Replica selection in grid environment: a data-mining approach

  • Authors:
  • Rashedur M. Rahman;Ken Barker;Reda Alhajj

  • Affiliations:
  • University of Calgary, Canada;University of Calgary, Canada;University of Calgary, Canada

  • Venue:
  • Proceedings of the 2005 ACM symposium on Applied computing
  • Year:
  • 2005

Quantified Score

Hi-index 0.00

Visualization

Abstract

Grid technology is developed to share data across many organizations in different geographical locations. The idea of replication is to store data into different locations to improve data access performance.
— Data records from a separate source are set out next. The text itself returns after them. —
-- ==== Sys2Proof/Machine/Boundary.lean ====
section
/-! DEFINITION. Machine/Boundary.lean: what a wedge boundary does to a cluster (R56, R92, R128, R162, R171, R182, R247,
R251, R338, R342, R350). -/

namespace Sys2Proof.Machine

/-- The stripes of a flush (R251, R463): as many on the log tracks as the ring's events after LOG.FLUSHc fill, and one on the
map tracks for the list's changes. -/
def State.logStripes (s : State) (c : Nat) : List CmdStripe :=
  let f := s.zFrags c 0
  let n := (s.log.ring.filter (fun e => decide (s.get (LOG_FLUSH_EVSEQ c) ≤ e.evseq))).length
  let slots := (List.range ((n + 1919) / 1920)).map (fun i => 2 ^ 32 + ((s.mediaOf c).logAt + i) % max 1 (8 * f)) ++
    (if (s.strOf c).listDirty then [2 ^ 32 + 8 * f] else [])
  slots.map (fun q => workStripe c q 0 (minus (2 ^ 32 - 1) (s.slotShut c q)) none)

/-- The recorder and the stripe engine place their flush as LOG-row work (R88, R251, R463); one that is placed already, or that
the row does not fund, waits. -/
def State.placeLog (s : State) (c : Nat) : State :=
  if (s.workOf .log c false).isSome || !s.isOpen c || (s.logStripes c).isEmpty then s
  else
    let t := s.placeWork (s.newWork .log c 0 (s.logStripes c)) c 0 (fun _ => true)
    if (t.workOf .log c false).isSome && decide (s.get (LOG_FLUSH_EVSEQ c) < s.nextEv) then
      { t with log := { t.log with flushTo := tset 0 t.log.flushTo c s.nextEv } }
    else t

/-- The refill of a revolution boundary, unless a step 6 of its tick has taken it ahead (R103). -/
def State.refillOnce (s : State) (c : Nat) : State :=
  if (s.tlOf c).filled = (s.tlOf c).now + 1 then s else s.refill c

/-- A revolution boundary of cluster c: budgets and maps, the junction temperature of the die's Loop engine, timing skews,
the tripped lanes' revolutions, and the comparison of the two spindle loops. -/
def State.revolution (s : State) (c : Nat) (b : Boundary) : State :=
  let s := if s.get (SEQ_STAT_MODE c) = 2 then ((s.refillOnce c).flushMaps c).placeLog c else s
  let hot := ((List.range 4).map (fun i => signed 16 (s.get (TOP_TJ_T (4 * dieOf c + i))))).foldl max (-32768)
  let s := s.set (LOOP_TEMP_T (dieOf c)) (unsign 16 hot)
  let s := b.skew.foldl (fun s e => s.set (LAN_SKEWEST_EST c e.1 e.2.1) e.2.2.toNat) s
  let s := (s.clrRevs c).seqEvent c 3
  if b.differ && s.refCluster == some c && !s.dieIsLost 0 then
    ((s.setSpin 1 (s.spinOf 0)).set LOOP_STAT_LOCKSTEP_ERR 1).raise srcLOCKSTEP 0 (orgInt 13 1 0)
  else s

/-- The stripes whose first XFER wedge begins. -/
def State.beginStripes (s : State) (c now : Nat) : State :=
  let go (x : Cmd) : Cmd := if x.phase = .queued then x else { x with stripes := x.stripes.map (beginStripe c now) }
  { s with ports := { s.ports with cmds := s.ports.cmds.map go } }

/-- WEDGE_BOUNDARY (R56). A cluster that has no anchor yet has no timeline in motion: only its lanes and its preamp bus
take the boundary. -/
def execWedgeBoundary (c : Cluster) (b : Boundary) (s : State) : Res := s.run fun s =>
  let s := s.pcbWedge c
  if !(s.servoOf c).anchored then s
  else
    let s := s.retire c
    let s := s.deferWrites c
    let now := (s.tlOf c).now
    let s := (s.beginStripes c now).clrLate c
    let s := if s.indexOf c now = 0 then s.revolution c b else s
    (s.beginCells c).tidy

end Sys2Proof.Machine
end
When different sites hold replicas, there are significant benefits realized when selecting the best replica. Current research shows that both network bandwidth and disk I/O plays major role in file transfer. In this paper, we describe a new optimization technique that considers both disk throughput and network latencies when selecting the best replica. Previous history of data transfer can help in predicting the best site that can hold replica. The k-nearest neighbor rule is one such predictive technique. In this technique, when a new request arrives for the best replica, it looks at all previous data to find a subset of previous file requests that are similar to it and uses them to predict the best site that can hold the replica. In this work, we implement and test k-nearest algorithm for various file access patterns and compare results with the traditional replica catalog based model. The results demonstrate that our model outperforms the traditional model for sequential and unitary random file access requests.